How about we just treat everyone equally without considering gender?
It’s not person a vs person b when you a massive population based study and find that women earn 40-25% less. That’s sexism right there. This is what your argument boils down to (using tobacco smoking as an example):
“don’t look at it from the point of view of smokers getting lung cancer. Maybe Bob had genetic risk factors for getting lung cancer that Karl didn’t. The fact that Bob smoked and Karl didn’t doesn’t play a role in them getting/not getting lung cancer. You shouldn’t look at the big picture that smokers get lung cancer at a 10 fold rate compared to non-smokers but break it down into Bob vs Karl situations”.
See that sounds pretty stupid doesn’t it?
Your counter argument is about as silly as the tobacco lobby’s argument that smoking doesn’t cause lung cancer.
And no you didn’t say why men are worth more than their female counterparts, you just said there’s institutional discrimination favouring married men over their unmarried male counterparts.

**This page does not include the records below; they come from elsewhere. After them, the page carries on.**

/-- What the capacitance shot whose start event is at t does with its element (R165). -/
def chargeOf (s : State) (k shots t : Nat) : Charge :=
  { channel := shotChannel s k shots, shorted := t - shotInterval s k / 2, start := t,
    ohms := if getN s (0x2128 + k) 0x18 = 0 then 100000 else 1000000, mv := 3300 }

/-- A capacitance shot of a measurement whose start event is at t (R165, R166). -/
def chargeShot (s : State) (k : Nat) (m : Meas) (i : ShotIn) (t : Nat) : Meas × State :=
  let c := shotChannel s k m.shots
  let s1 := judgeFault s (8 * k + c) 2 i.level
  let m1 := { m with shots := m.shots + 1, calFault := m.calFault || !pairGood i, stop := i.hits.head?.map (stopCount t) }
  match i.hits.head? with
  | some h =>
    let x := hitTime i h
    let r := hitTime i i.refHit
    if pairGood i && !i.level && decide (2 * x ≤ 1000000 * getN s (0x2128 + k) 0x05) && timed x && timed r then
      ({ m1 with caps := m1.caps ++ [(c, x, r)] }, s1)
    else (m1, s1)
  | none => (m1, s1)

/-- The start event of the next shot of a measurement (R152, R154, R165): shots are spaced by the shot interval; a charge starts
after the half interval in which the element is discharged. -/
def shotStart (s : State) (k : Nat) (m : Meas) : Nat :=
  m.start + m.shots * shotInterval s k + (if laneMode s k = 1 then 0 else shotInterval s k / 2)

/-- LANE_SHOT (R147, R148, R154, R165): the next shot of the measurement, as the timed island senses it. -/
def execLaneShot (k : Nat) (i : ShotIn) (s : State) : Out :=
  match (laneAt s k).meas with
  | none => .next s
  | some m =>
    let t := shotStart s k m
    let ok := islandsRun s && decide (k < 8) && decide (m.shots < shotTotal s k) && dueRef s t
    doneIf ok s (
      let s0 := advance s t
      if laneMode s k = 1 then
        updLane s0 k fun l => { l with meas := some (burstShot s k m i t), burst := some (burstOf s k m.shots t) }
      else
        let (m1, s1) := chargeShot s0 k m i t
        updLane s1 k fun l => { l with meas := some m1, charge := some (chargeOf s k m.shots t) })

/-- LANE_MEASUREMENT_END (R162): the last shot is done and the result is handed to the metrology engine. -/
def execLaneMeasurementEnd (k : Nat) (s : State) : Out :=
  match (laneAt s k).meas with
  | none => .next s
  | some m =>
    let ok := islandsRun s && decide (k < 8) && decide (shotTotal s k ≤ m.shots)
    doneIf ok s (addN (updLane s k fun l => { l with meas := none, handed := some m }) (0x2120 + k) 0x0D 1)

/-! ## Results (R156 to R167) -/

/-- Pi in binary64. -/
def pi64 : F64 := f64Of 0x400921FB54442D18
/-- Mean of picosecond times in binary64. -/
def meanTime (l : List Nat) : F64 := ddiv (f64 (l.foldl (· + ·) 0 : Nat)) (f64 l.length)
/-- Picoseconds in seconds. -/
def seconds (x : F64) : F64 := ddiv x (f64 1000000000000)

/-- The sample standard deviation of times is at most the limit in ps (R155, log 18). -/
def spreadWithin (l : List Nat) (limit : Nat) : Bool :=
  let n := l.length
  let sum : Nat := l.foldl (· + ·) 0
  let sq := l.foldl (fun a x => a + x * x) 0
  decide (n * sq - sum * sum ≤ limit * limit * n * (n - 1))
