-- ==== Sys2Proof/Machine/Kdp.lean ====
section
/-! DEFINITION. The dictionary protocol (R42 to R68, R76 to R79): messages, snapshots, reads, writes, segmented transfers, and
the order in which requests are taken. -/

namespace Sys2Proof.Machine

/-! ## Messages (R57 to R61) -/

/-- The routed flag. -/
def KdpAddr.routed (a : KdpAddr) : Bool := a.flags.testBit 3
/-- The expert flag. -/
def KdpAddr.expert (a : KdpAddr) : Bool := a.flags.testBit 0
/-- Destination segment of the route extension (R59). -/
def KdpReq.routeDst (m : KdpReq) : Nat := fieldN m.body 0 2
/-- Source segment of the route extension (R59). -/
def KdpReq.routeSrc (m : KdpReq) : Nat := fieldN m.body 2 2
/-- The payload without the route extension (R57, R59). -/
def KdpReq.payload (m : KdpReq) : Bytes := if m.addr.routed then (m.body.take m.len).drop 4 else m.body.take m.len

/-- The segment of the pair a message came in on (log 36). -/
def ownSegment (s : State) : Chan → Nat
  | .service => (pairAt s 0).segment
  | .bus p => (pairAt s (p / 2)).segment
/-- The node ID of the pair a message came in on (R333, R357). -/
def ownNode (s : State) : Chan → Nat
  | .service => (pairAt s 0).nodeId
  | .bus p => (pairAt s (p / 2)).nodeId

/-- The requester of a message (R49). -/
def requesterOf (s : State) (m : KdpReq) : Requester :=
  match m.addr.chan with
  | .service => .service
  | .bus _ => .node (if m.addr.routed then m.routeSrc else ownSegment s m.addr.chan) m.addr.src

/-- What an answer to a message needs to know. -/
def exchange (s : State) (m : KdpReq) (kind : TransferKind) : Transfer :=
  ⟨requesterOf s m, m.addr, m.routeSrc, m.routeDst, m.index, m.sub, s.clock.tick + getN s 0x1010 0x01, kind⟩

/-- Bytes of a value that fit in one message of an exchange (R59, R65, R357). -/
def room (t : Transfer) : Nat := if t.addr.routed then 52 else 56

/-- Send a message of an exchange on the channel its request came in on (R56, R57, R59, R61): the response flag is set, on the
device's segments, segment acknowledgements and abort-transfer messages too (log 100, DESIGN CHOICE: R61 states it of
responses only); the segments of a route extension are exchanged, and a bus frame is padded (R58). -/
def sendFor (s : State) (t : Transfer) (op flags seq cls : Nat) (pay : Bytes) : State :=
  let body := if t.addr.routed then leBytes 2 t.routeSrc ++ leBytes 2 t.routeDst ++ pay else pay
  let data := kdpHeader op (flags + 2 + bitVal t.addr.routed 3) t.index t.sub seq body.length ++ body
  let id := frameId cls 1 t.addr.src (ownNode s t.addr.chan) t.addr.tag
  let kind := FrameKind.response t.who t.addr.tag
  match t.addr.chan with
  | .service => pushService s (devFrame kind id data)
  | .bus p => pushFrame s (p / 2) (devFrame kind id (padTo (fdLength data.length) data))

/-- An abort response (R61). -/
def abortReply (s : State) (m : KdpReq) (code : Nat) : State :=
  sendFor s (exchange s m (.reading [] 0 0 0)) m.op 4 0 4 (leBytes 2 code)
/-- An expedited response (R60, R61). -/
def okReply (s : State) (m : KdpReq) (flags : Nat) (pay : Bytes) : State :=
  sendFor s (exchange s m (.reading [] 0 0 0)) m.op flags 0 4 pay

/-! ## Open transfers (R62, R67) -/

/-- A transfer is that of a requester and a tag. -/
def isTransfer (who : Requester) (tag : Nat) (t : Transfer) : Bool := t.who == who && t.addr.tag == tag
/-- The open transfer of a requester with a tag. -/
def transferOf (s : State) (who : Requester) (tag : Nat) : Option Transfer := s.kdp.transfers.find? (isTransfer who tag)
/-- Change the open transfer of a requester with a tag. -/
def updTransfer (s : State) (who : Requester) (tag : Nat) (f : Transfer → Transfer) : State :=
  { s with kdp := { s.kdp with transfers := s.kdp.transfers.map fun t => if isTransfer who tag t then f t else t } }
/-- A transfer ends. -/
def closeTransfer (s : State) (who : Requester) (tag : Nat) : State :=
  { s with kdp := { s.kdp with transfers := s.kdp.transfers.filter fun t => !isTransfer who tag t } }
/-- A queued frame belongs to a transfer. -/
def ofTransfer (who : Requester) (tag : Nat) (f : Frame) : Bool := f.kind == .response who tag
/-- A transfer ends by abort or timeout: its pending frames leave the bus queues (R335); those of the service port stay (R77,
R79). -/
def dropTransfer (s : State) (who : Requester) (tag : Nat) : State :=
  (List.range 4).foldl (fun a p => withdraw a p (ofTransfer who tag)) (closeTransfer s who tag)
/-- Open a transfer. -/
def openTransfer (s : State) (t : Transfer) : State := { s with kdp := { s.kdp with transfers := s.kdp.transfers ++ [t] } }
/-- A segmented write. -/
def Transfer.isWrite (t : Transfer) : Bool := match t.kind with | .writing .. => true | .reading .. => false
/-- A segmented write to an entry is open (R64). -/
def entryTaken (s : State) (index sub : Nat) : Bool :=
  s.kdp.transfers.any fun t => t.isWrite && t.index == index && t.sub == sub
/-- The limits of R62 for a new request (log 42). -/
def transferAbort (s : State) (who : Requester) (tag : Nat) : Option Nat :=
  if (transferOf s who tag).isSome then some 0x0702
  else refuse (decide (4 ≤ (s.kdp.transfers.filter fun t => t.who == who).length) || decide (16 ≤ s.kdp.transfers.length)) 0x0501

Your argument that women earn less because most of them chose to stay at home might hold true if their hourly rates were the same between genders but its not. If two people are doing the same job, have the same skill set why don’t they earn the same amount? If they’re of different genders the female will earn anywhere from 60-75% of the income the male will, across all professions. This is a repeatable phenomenon.
@wallabebe – I can’t agree with you more. Don’t look at gender, look at their skills and whether they are ones which can pay the bills.
Honestly I read your comment and to me it looks like we’re arguing for the same thing, so I think it boils down to a miscommunication, probably a fault on my behalf.
So I’m just going to leave it at that.